[Supplied records]:
theorem State.switchCmd_inv {r : Side} (hI : s.Inv pq) : (State.switchCmd s r).Inv pq := by
  unfold State.switchCmd
  repeat' first
    | with_reducible assumption
    | with_reducible apply State.trySwitch_inv
    | with_reducible apply State.rlgInt_inv
    | with_reducible apply State.startSwitch_inv
    | split

theorem execSwitch_inv {r : Side} (hI : s.Inv pq) : ∃ s1, execSwitch r s = .next s1 ∧ s1.Inv pq := by
  unfold execSwitch
  refine ⟨_, rfl, ?_⟩
  repeat' first
    | with_reducible assumption
    | with_reducible apply State.switchCmd_inv
    | split

theorem State.handback_inv {r : Side} {work : Nat} (hI : s.Inv pq) : (State.handback s r work).Inv pq := by
  unfold State.handback
  repeat' first
    | with_reducible assumption
    | with_reducible apply State.trySwitch_inv
    | with_reducible apply State.rlgInt_inv
    | with_reducible apply State.startSwitch_inv
    | split

theorem execHandback_inv {r : Side} {work : BitVec 2} (hI : s.Inv pq) : ∃ s1, execHandback r work s = .next s1 ∧ s1.Inv pq := by
  unfold execHandback
  refine ⟨_, rfl, ?_⟩
  repeat' first
    | with_reducible assumption
    | with_reducible apply State.handback_inv
    | split

theorem execSwitchTimeout_inv {c : CtxId} (hI : s.Inv pq) : ∃ s1, execSwitchTimeout c s = .next s1 ∧ s1.Inv pq := by
  unfold execSwitchTimeout
  refine ⟨_, rfl, ?_⟩
  repeat' first
    | with_reducible assumption
    | intro x hx
    | with_reducible apply State.modCtx_inv
    | with_reducible apply State.trySwitch_inv
    | with_reducible apply State.dropSwitch_inv
    | with_reducible apply State.rlgInt_inv
    | with_reducible apply State.event_inv
    | exact Ctx.Fits.keep hx rfl rfl rfl rfl rfl
    | split

theorem State.sendSnap_inv {c : CtxId} (hI : s.Inv pq) : (s.sendSnap c).Inv pq := by
  unfold State.sendSnap
  split
  · exact hI
  · rename_i sn heq
    split
    · refine State.modCtx_inv (fun x hx => ⟨hx.regs, hx.stack, hx.snap, hx.held, fun m hm => ?_⟩)
        (State.modCtx_inv (fun x hx => Ctx.Fits.keep hx rfl rfl rfl rfl rfl) hI)
      rcases List.mem_append.mp hm with h | h
      · exact hx.inbox m h
      · rw [List.mem_singleton.mp h]
        exact (hI.ctx c).snap sn heq
    · exact hI

theorem DramCh.copy_wf {α β : Type} [DecidableEq β] {v0 : β} {f : α → Nat} {g : α → β} : ∀ (l : List α) {m : Sparse β},
    swf (kconst v0) m = true → swf (kconst v0) (l.foldl (fun m e => sp v0 m (f e) (g e)) m) = true
  | [], _, h => h
  | _ :: t, _, h => DramCh.copy_wf t (sp_wf h)

theorem State.halfBack_inv {r : Side} (hI : s.Inv pq) : (State.halfBack s r).Inv pq := by
  unfold State.halfBack
  split
  · refine State.modRlg_inv (State.modDram_inv (fun d hd => ?_) hI)
    simp only [Memory.wf, Bool.and_eq_true] at hd ⊢
    exact ⟨DramCh.copy_wf _ (filter_wf _ hd.1), DramCh.copy_wf _ (filter_wf _ hd.2)⟩
  · exact hI

theorem State.rejoin_inv {r : Side} {syncOk : Bool} (hI : s.Inv pq) : (State.rejoin s r syncOk).Inv pq := by
  unfold State.rejoin
  repeat' first
    | with_reducible assumption
    | (extract_lets +onlyGivenNames s1; refine State.Inv.cut (s := s1) (q := pq) ?_ (fun _ => ?_); rotate_left; clear_value s1; rotate_left; dsimp -zeta only [s1]; clear s1)
    | (extract_lets +onlyGivenNames x1; clear_value x1)
    | (intro x y hx; beta_reduce)
    | (intro x hx; beta_reduce)
    | with_reducible apply State.rlgInt_inv
    | with_reducible apply State.resyncStart_inv
    | with_reducible apply State.resyncEnd_inv
    | with_reducible apply State.nodeSync_inv
    | with_reducible apply State.copyNodes_inv
    | with_reducible apply State.halfBack_inv
    | with_reducible apply State.setRidge_inv
    | with_reducible apply State.modCtxs_inv
    | with_reducible apply Ctx.toAdopt_fits
    | with_reducible apply State.adoptEntry_inv
    | with_reducible apply State.sendSnap_inv
    | with_reducible apply State.modCrn_inv
    | with_reducible apply State.modRlg_inv
    | with_reducible apply State.Inv.foldl
    | split

theorem execRejoin_inv {r : Side} {syncOk : Bool} (hI : s.Inv pq) : ∃ s1, execRejoin r syncOk s = .next s1 ∧ s1.Inv pq := by
  unfold execRejoin
  refine ⟨_, rfl, ?_⟩
  repeat' first
    | with_reducible assumption
    | with_reducible apply State.rejoin_inv
    | split

theorem State.clearBlock_inv {base : Nat} {keep : List Nat} (hI : s.Inv pq) : (State.clearBlock s base keep).Inv pq := by
  unfold State.clearBlock
  repeat' first
    | with_reducible assumption
    | with_reducible apply State.keepRegs_inv

theorem State.dropJob_inv {j : DecJob} (hI : s.Inv pq) : (State.dropJob s j).Inv pq := by
  unfold State.dropJob
  repeat' first
    | with_reducible assumption
    | (extract_lets +onlyGivenNames x1; clear_value x1)
    | (intro x hx; beta_reduce)
    | with_reducible apply State.modTile_inv
    | with_reducible apply State.decidedStatus_inv
    | exact Tile.keep_len hx rfl
    | split

theorem State.dropWork_inv {r : Side} (hI : s.Inv pq) : (State.dropWork s r).Inv pq := by
  unfold State.dropWork
  repeat' first
    | with_reducible assumption
    | with_reducible apply State.modRlg_inv
    | with_reducible apply State.modNve_inv
    | split

theorem State.ridgeReset_inv {r : Side} (hI : s.Inv pq) : (State.ridgeReset s r).Inv pq := by
  unfold State.ridgeReset
  repeat' first
    | with_reducible assumption
    | (extract_lets +onlyGivenNames s1; refine State.Inv.cut (s := s1) (q := pq) ?_ (fun _ => ?_); rotate_left; clear_value s1; rotate_left; dsimp -zeta only [s1]; clear s1)
    | intro x y hx
    | intro x hx
    | with_reducible apply State.dropJob_inv
    | with_reducible apply State.dropWork_inv
    | with_reducible apply State.crnLose_inv
    | with_reducible apply State.clearBlock_inv
    | with_reducible apply State.modCore_inv
    | with_reducible apply State.modAng_inv
    | with_reducible apply State.modMem_inv
    | with_reducible apply State.modDec_inv
    | with_reducible apply State.modCen_inv
    | with_reducible apply State.modSte_inv
    | with_reducible apply State.Inv.foldl
    | exact Core.restart_fits _ _ _

theorem execRidgeReset_inv {r : Side} (hI : s.Inv pq) : ∃ s1, execRidgeReset r s = .next s1 ∧ s1.Inv pq := by
  unfold execRidgeReset
  refine ⟨_, rfl, ?_⟩
  repeat' first
    | with_reducible assumption
    | with_reducible apply State.ridgeReset_inv
    | split

theorem execRidgeSelftestDone_inv {r : Side} {syncOk : Bool} (hI : s.Inv pq) : ∃ s1, execRidgeSelftestDone r syncOk s = .next s1 ∧ s1.Inv pq := by
  unfold execRidgeSelftestDone
  refine ⟨_, rfl, ?_⟩
  repeat' first
    | with_reducible assumption
    | (extract_lets +onlyGivenNames s1; refine State.Inv.cut (s := s1) (q := pq) ?_ (fun _ => ?_); rotate_left; clear_value s1; rotate_left; dsimp -zeta only [s1]; clear s1)
    | with_reducible apply State.setRidge_inv
    | with_reducible apply State.rejoin_inv
    | split

end Sys2Proof.Machine
end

[Action item]:
Look above for the line holding "with_reducible apply State.clearBlock_inv". Print it and every line after it, exactly, through the line holding "Core.restart_fits _ _ _".

[Exercise response]:
    | with_reducible apply State.clearBlock_inv
    | with_reducible apply State.modCore_inv
    | with_reducible apply State.modAng_inv
    | with_reducible apply State.modMem_inv
    | with_reducible apply State.modDec_inv
    | with_reducible apply State.modCen_inv
    | with_reducible apply State.modSte_inv
    | with_reducible apply State.Inv.foldl
    | exact Core.restart_fits _ _ _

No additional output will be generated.